2. Semi-structured logging

Semi-structured logs are a step up from unstructured logs. They maintain some semblance of structure, but they often lack a recognizable format. For instance, consider the following records:

Output
2023-06-28 19:09:48.801818 I [969609:60] MyApp -- Starting application on port 3000
2023-06-28 19:09:48.801844 I [969609:60] MyApp -- Device XYZ123 went offline
2023-06-28 19:09:48.801851 E [969609:60 main.rb:13] MyApp -- Service "ABCDE" stopped unexpectedly. Restarting the service

In each entry, elements like the timestamp, log level, process and thread IDs, and application name are standardized, but the log message retains a flexible, narrative style that embeds all other contextual details.

3. Structured logging

Structured logging is a contemporary and highly effective approach to logging.
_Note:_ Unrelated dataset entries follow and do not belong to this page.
-- ==== Sys2Proof/Laws/State.lean ====
section
/-! SUPPORT. One lemma per field per named update of State, so that no proof unfolds a record update. -/
namespace Sys2Proof.Machine

/-! ### setTape -/

@[simp] theorem State.setTape_build (s : State) (m : Memory) : (s.setTape m).build = s.build := rfl
@[simp] theorem State.setTape_prog (s : State) (m : Memory) : (s.setTape m).prog = s.prog := rfl
@[simp] theorem State.setTape_tape (s : State) (m : Memory) : (s.setTape m).tape = m := rfl
@[simp] theorem State.setTape_dp (s : State) (m : Memory) : (s.setTape m).dp = s.dp := rfl
@[simp] theorem State.setTape_pc (s : State) (m : Memory) : (s.setTape m).pc = s.pc := rfl
@[simp] theorem State.setTape_ls (s : State) (m : Memory) : (s.setTape m).ls = s.ls := rfl
@[simp] theorem State.setTape_status (s : State) (m : Memory) : (s.setTape m).status = s.status := rfl
@[simp] theorem State.setTape_faultKind (s : State) (m : Memory) : (s.setTape m).faultKind = s.faultKind := rfl
@[simp] theorem State.setTape_faultPc (s : State) (m : Memory) : (s.setTape m).faultPc = s.faultPc := rfl
@[simp] theorem State.setTape_input (s : State) (m : Memory) : (s.setTape m).input = s.input := rfl
@[simp] theorem State.setTape_pulled (s : State) (m : Memory) : (s.setTape m).pulled = s.pulled := rfl
@[simp] theorem State.setTape_output (s : State) (m : Memory) : (s.setTape m).output = s.output := rfl

/-! ### setDp -/

@[simp] theorem State.setDp_build (s : State) (d : DataPointer) : (s.setDp d).build = s.build := rfl
@[simp] theorem State.setDp_prog (s : State) (d : DataPointer) : (s.setDp d).prog = s.prog := rfl
@[simp] theorem State.setDp_tape (s : State) (d : DataPointer) : (s.setDp d).tape = s.tape := rfl
@[simp] theorem State.setDp_dp (s : State) (d : DataPointer) : (s.setDp d).dp = d := rfl
@[simp] theorem State.setDp_pc (s : State) (d : DataPointer) : (s.setDp d).pc = s.pc := rfl
@[simp] theorem State.setDp_ls (s : State) (d : DataPointer) : (s.setDp d).ls = s.ls := rfl
@[simp] theorem State.setDp_status (s : State) (d : DataPointer) : (s.setDp d).status = s.status := rfl
@[simp] theorem State.setDp_faultKind (s : State) (d : DataPointer) : (s.setDp d).faultKind = s.faultKind := rfl
@[simp] theorem State.setDp_faultPc (s : State) (d : DataPointer) : (s.setDp d).faultPc = s.faultPc := rfl
@[simp] theorem State.setDp_input (s : State) (d : DataPointer) : (s.setDp d).input = s.input := rfl
@[simp] theorem State.setDp_pulled (s : State) (d : DataPointer) : (s.setDp d).pulled = s.pulled := rfl
@[simp] theorem State.setDp_output (s : State) (d : DataPointer) : (s.setDp d).output = s.output := rfl

/-! ### jump -/

@[simp] theorem State.jump_build (s : State) (p : Nat) : (s.jump p).build = s.build := rfl
@[simp] theorem State.jump_prog (s : State) (p : Nat) : (s.jump p).prog = s.prog := rfl
@[simp] theorem State.jump_tape (s : State) (p : Nat) : (s.jump p).tape = s.tape := rfl
@[simp] theorem State.jump_dp (s : State) (p : Nat) : (s.jump p).dp = s.dp := rfl
@[simp] theorem State.jump_pc (s : State) (p : Nat) : (s.jump p).pc = p := rfl
@[simp] theorem State.jump_ls (s : State) (p : Nat) : (s.jump p).ls = s.ls := rfl
@[simp] theorem State.jump_status (s : State) (p : Nat) : (s.jump p).status = s.status := rfl
@[simp] theorem State.jump_faultKind (s : State) (p : Nat) : (s.jump p).faultKind = s.faultKind := rfl
@[simp] theorem State.jump_faultPc (s : State) (p : Nat) : (s.jump p).faultPc = s.faultPc := rfl
@[simp] theorem State.jump_input (s : State) (p : Nat) : (s.jump p).input = s.input := rfl
@[simp] theorem State.jump_pulled (s : State) (p : Nat) : (s.jump p).pulled = s.pulled := rfl
@[simp] theorem State.jump_output (s : State) (p : Nat) : (s.jump p).output = s.output := rfl

/-! ### advance -/

@[simp] theorem State.advance_build (s : State) : (s.advance).build = s.build := rfl
@[simp] theorem State.advance_prog (s : State) : (s.advance).prog = s.prog := rfl
@[simp] theorem State.advance_tape (s : State) : (s.advance).tape = s.tape := rfl
@[simp] theorem State.advance_dp (s : State) : (s.advance).dp = s.dp := rfl
@[simp] theorem State.advance_pc (s : State) : (s.advance).pc = s.pc + 1 := rfl
@[simp] theorem State.advance_ls (s : State) : (s.advance).ls = s.ls := rfl
@[simp] theorem State.advance_status (s : State) : (s.advance).status = s.status := rfl
@[simp] theorem State.advance_faultKind (s : State) : (s.advance).faultKind = s.faultKind := rfl
@[simp] theorem State.advance_faultPc (s : State) : (s.advance).faultPc = s.faultPc := rfl
@[simp] theorem State.advance_input (s : State) : (s.advance).input = s.input := rfl
@[simp] theorem State.advance_pulled (s : State) : (s.advance).pulled = s.pulled := rfl
@[simp] theorem State.advance_output (s : State) : (s.advance).output = s.output := rfl

/-! ### setLs -/

@[simp] theorem State.setLs_build (s : State) (l : LoopStack) : (s.setLs l).build = s.build := rfl
@[simp] theorem State.setLs_prog (s : State) (l : LoopStack) : (s.setLs l).prog = s.prog := rfl
@[simp] theorem State.setLs_tape (s : State) (l : LoopStack) : (s.setLs l).tape = s.tape := rfl
@[simp] theorem State.setLs_dp (s : State) (l : LoopStack) : (s.setLs l).dp = s.dp := rfl
@[simp] theorem State.setLs_pc (s : State) (l : LoopStack) : (s.setLs l).pc = s.pc := rfl
@[simp] theorem State.setLs_ls (s : State) (l : LoopStack) : (s.setLs l).ls = l := rfl
@[simp] theorem State.setLs_status (s : State) (l : LoopStack) : (s.setLs l).status = s.status := rfl
@[simp] theorem State.setLs_faultKind (s : State) (l : LoopStack) : (s.setLs l).faultKind = s.faultKind := rfl
@[simp] theorem State.setLs_faultPc (s : State) (l : LoopStack) : (s.setLs l).faultPc = s.faultPc := rfl
@[simp] theorem State.setLs_input (s : State) (l : LoopStack) : (s.setLs l).input = s.input := rfl
@[simp] theorem State.setLs_pulled (s : State) (l : LoopStack) : (s.setLs l).pulled = s.pulled := rfl
@[simp] theorem State.setLs_output (s : State) (l : LoopStack) : (s.setLs l).output = s.output := rfl

/-! ### setInput -/

@[simp] theorem State.setInput_build (s : State) (i : InputSource) : (s.setInput i).build = s.build := rfl
@[simp] theorem State.setInput_prog (s : State) (i : InputSource) : (s.setInput i).prog = s.prog := rfl
@[simp] theorem State.setInput_tape (s : State) (i : InputSource) : (s.setInput i).tape = s.tape := rfl
@[simp] theorem State.setInput_dp (s : State) (i : InputSource) : (s.setInput i).dp = s.dp := rfl
@[simp] theorem State.setInput_pc (s : State) (i : InputSource) : (s.setInput i).pc = s.pc := rfl
@[simp] theorem State.setInput_ls (s : State) (i : InputSource) : (s.setInput i).ls = s.ls := rfl
@[simp] theorem State.setInput_status (s : State) (i : InputSource) : (s.setInput i).status = s.status := rfl
@[simp] theorem State.setInput_faultKind (s : State) (i : InputSource) : (s.setInput i).faultKind = s.faultKind := rfl
@[simp] theorem State.setInput_faultPc (s : State) (i : InputSource) : (s.setInput i).faultPc = s.faultPc := rfl
@[simp] theorem State.setInput_input (s : State) (i : InputSource) : (s.setInput i).input = i := rfl
@[simp] theorem State.setInput_pulled (s : State) (i : InputSource) : (s.setInput i).pulled = s.pulled := rfl
@[simp] theorem State.setInput_output (s : State) (i : InputSource) : (s.setInput i).output = s.output := rfl

/-! ### consume -/

@[simp] theorem State.consume_build (s : State) (b : Byte) (i : InputSource) : (s.consume b i).build = s.build := rfl
@[simp] theorem State.consume_prog (s : State) (b : Byte) (i : InputSource) : (s.consume b i).prog = s.prog := rfl
@[simp] theorem State.consume_tape (s : State) (b : Byte) (i : InputSource) : (s.consume b i).tape = s.tape := rfl
@[simp] theorem State.consume_dp (s : State) (b : Byte) (i : InputSource) : (s.consume b i).dp = s.dp := rfl
@[simp] theorem State.consume_pc (s : State) (b : Byte) (i : InputSource) : (s.consume b i).pc = s.pc := rfl
@[simp] theorem State.consume_ls (s : State) (b : Byte) (i : InputSource) : (s.consume b i).ls = s.ls := rfl
@[simp] theorem State.consume_status (s : State) (b : Byte) (i : InputSource) : (s.consume b i).status = s.status := rfl
@[simp] theorem State.consume_faultKind (s : State) (b : Byte) (i : InputSource) : (s.consume b i).faultKind = s.faultKind := rfl
@[simp] theorem State.consume_faultPc (s : State) (b : Byte) (i : InputSource) : (s.consume b i).faultPc = s.faultPc := rfl
@[simp] theorem State.consume_input (s : State) (b : Byte) (i : InputSource) : (s.consume b i).input = i := rfl
@[simp] theorem State.consume_pulled (s : State) (b : Byte) (i : InputSource) : (s.consume b i).pulled = s.pulled ++ [b] := rfl
@[simp] theorem State.consume_output (s : State) (b : Byte) (i : InputSource) : (s.consume b i).output = s.output := rfl

/-! ### outPush -/

@[simp] theorem State.outPush_build (s : State) (v : Byte) : (s.outPush v).build = s.build := rfl
@[simp] theorem State.outPush_prog (s : State) (v : Byte) : (s.outPush v).prog = s.prog := rfl
@[simp] theorem State.outPush_tape (s : State) (v : Byte) : (s.outPush v).tape = s.tape := rfl
@[simp] theorem State.outPush_dp (s : State) (v : Byte) : (s.outPush v).dp = s.dp := rfl
@[simp] theorem State.outPush_pc (s : State) (v : Byte) : (s.outPush v).pc = s.pc := rfl
@[simp] theorem State.outPush_ls (s : State) (v : Byte) : (s.outPush v).ls = s.ls := rfl
@[simp] theorem State.outPush_status (s : State) (v : Byte) : (s.outPush v).status = s.status := rfl
@[simp] theorem State.outPush_faultKind (s : State) (v : Byte) : (s.outPush v).faultKind = s.faultKind := rfl
@[simp] theorem State.outPush_faultPc (s : State) (v : Byte) : (s.outPush v).faultPc = s.faultPc := rfl
@[simp] theorem State.outPush_input (s : State) (v : Byte) : (s.outPush v).input = s.input := rfl
@[simp] theorem State.outPush_pulled (s : State) (v : Byte) : (s.outPush v).pulled = s.pulled := rfl
@[simp] theorem State.outPush_output (s : State) (v : Byte) : (s.outPush v).output = s.output ++ [v] := rfl

/-! ### halt -/

@[simp] theorem State.halt_build (s : State) : (s.halt).build = s.build := rfl
@[simp] theorem State.halt_prog (s : State) : (s.halt).prog = s.prog := rfl
@[simp] theorem State.halt_tape (s : State) : (s.halt).tape = s.tape := rfl
@[simp] theorem State.halt_dp (s : State) : (s.halt).dp = s.dp := rfl
@[simp] theorem State.halt_pc (s : State) : (s.halt).pc = s.pc := rfl
@[simp] theorem State.halt_ls (s : State) : (s.halt).ls = s.ls := rfl
@[simp] theorem State.halt_status (s : State) : (s.halt).status = .halted := rfl
@[simp] theorem State.halt_faultKind (s : State) : (s.halt).faultKind = s.faultKind := rfl
@[simp] theorem State.halt_faultPc (s : State) : (s.halt).faultPc = s.faultPc := rfl
@[simp] theorem State.halt_input (s : State) : (s.halt).input = s.input := rfl
@[simp] theorem State.halt_pulled (s : State) : (s.halt).pulled = s.pulled := rfl
@[simp] theorem State.halt_output (s : State) : (s.halt).output = s.output := rfl

/-! ### raise -/

@[simp] theorem State.raise_build (s : State) (k : FaultKind) : (s.raise k).build = s.build := rfl
@[simp] theorem State.raise_prog (s : State) (k : FaultKind) : (s.raise k).prog = s.prog := rfl
@[simp] theorem State.raise_tape (s : State) (k : FaultKind) : (s.raise k).tape = s.tape := rfl
@[simp] theorem State.raise_dp (s : State) (k : FaultKind) : (s.raise k).dp = s.dp := rfl
@[simp] theorem State.raise_pc (s : State) (k : FaultKind) : (s.raise k).pc = s.pc := rfl
@[simp] theorem State.raise_ls (s : State) (k : FaultKind) : (s.raise k).ls = s.ls := rfl
@[simp] theorem State.raise_status (s : State) (k : FaultKind) : (s.raise k).status = .faulted := rfl
@[simp] theorem State.raise_faultKind (s : State) (k : FaultKind) : (s.raise k).faultKind = k := rfl
@[simp] theorem State.raise_faultPc (s : State) (k : FaultKind) : (s.raise k).faultPc = s.pc := rfl
@[simp] theorem State.raise_input (s : State) (k : FaultKind) : (s.raise k).input = s.input := rfl
@[simp] theorem State.raise_pulled (s : State) (k : FaultKind) : (s.raise k).pulled = s.pulled := rfl
@[simp] theorem State.raise_output (s : State) (k : FaultKind) : (s.raise k).output = s.output := rfl

/-! ### setCell -/

@[simp] theorem State.setCell_build (s : State) (v : Byte) : (s.setCell v).build = s.build := rfl
@[simp] theorem State.setCell_prog (s : State) (v : Byte) : (s.setCell v).prog = s.prog := rfl
@[simp] theorem State.setCell_tape (s : State) (v : Byte) : (s.setCell v).tape = Memory.write s.tape s.dp.val v := rfl
@[simp] theorem State.setCell_dp (s : State) (v : Byte) : (s.setCell v).dp = s.dp := rfl
@[simp] theorem State.setCell_pc (s : State) (v : Byte) : (s.setCell v).pc = s.pc := rfl
@[simp] theorem State.setCell_ls (s : State) (v : Byte) : (s.setCell v).ls = s.ls := rfl
@[simp] theorem State.setCell_status (s : State) (v : Byte) : (s.setCell v).status = s.status := rfl
@[simp] theorem State.setCell_faultKind (s : State) (v : Byte) : (s.setCell v).faultKind = s.faultKind := rfl
@[simp] theorem State.setCell_faultPc (s : State) (v : Byte) : (s.setCell v).faultPc = s.faultPc := rfl
@[simp] theorem State.setCell_input (s : State) (v : Byte) : (s.setCell v).input = s.input := rfl
@[simp] theorem State.setCell_pulled (s : State) (v : Byte) : (s.setCell v).pulled = s.pulled := rfl
@[simp] theorem State.setCell_output (s : State) (v : Byte) : (s.setCell v).output = s.output := rfl

end Sys2Proof.Machine
end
Each log entry adheres to a recognizable and consistent format that facilitates automated searching, analysis, and monitoring using log management tools.

The most widely embraced structured format is JSON:

 
{
  "host": "fedora",
  "application": "Semantic Logger",
  "timestamp": "2023-06-28T17:20:19.409882Z",
  "level": "info",
  "level_index": 2,
  "pid": 982617,
  "thread": "60",
  "name": "MyApp",
  "message": "Starting application on port 3000"
}

Structured log entries present well-defined fields and values that capture precise information about the logged event or message.

The main downside to structured logging is reduced human-readability, which is essential in development environments.

This can usually be resolved by configuring your framework to output a semi-structured and colorized format in development, while defaulting to JSON output in production.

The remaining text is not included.